• Saved data entries:
-- ==== Sys2Proof/Machine/Step.lean ====
section
/-! DEFINITION. One step of the machine: the next move of the schedule (60_exceptions.md R455), or the default move. -/

namespace Sys2Proof.Machine

/-- One step: one move of one agent. -/
def step (s : State) : Host.Outcome State Fault Refusal := stepMove s

/-- The state with one command where the next step fetches it (log entry 14). -/
def State.withFetchWord (s : State) (nbits w : Nat) : State := s.placeCommand nbits w

end Sys2Proof.Machine
end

• Task prompt: Start with the first line of the data and print every line exactly. The line containing "entry 14). -/" is the last one to include.

• Written answer:
-- ==== Sys2Proof/Machine/Step.lean ====
section
/-! DEFINITION. One step of the machine: the next move of the schedule (60_exceptions.md R455), or the default move. -/

namespace Sys2Proof.Machine

/-- One step: one move of one agent. -/
def step (s : State) : Host.Outcome State Fault Refusal := stepMove s

/-- The state with one command where the next step fetches it (log entry 14). -/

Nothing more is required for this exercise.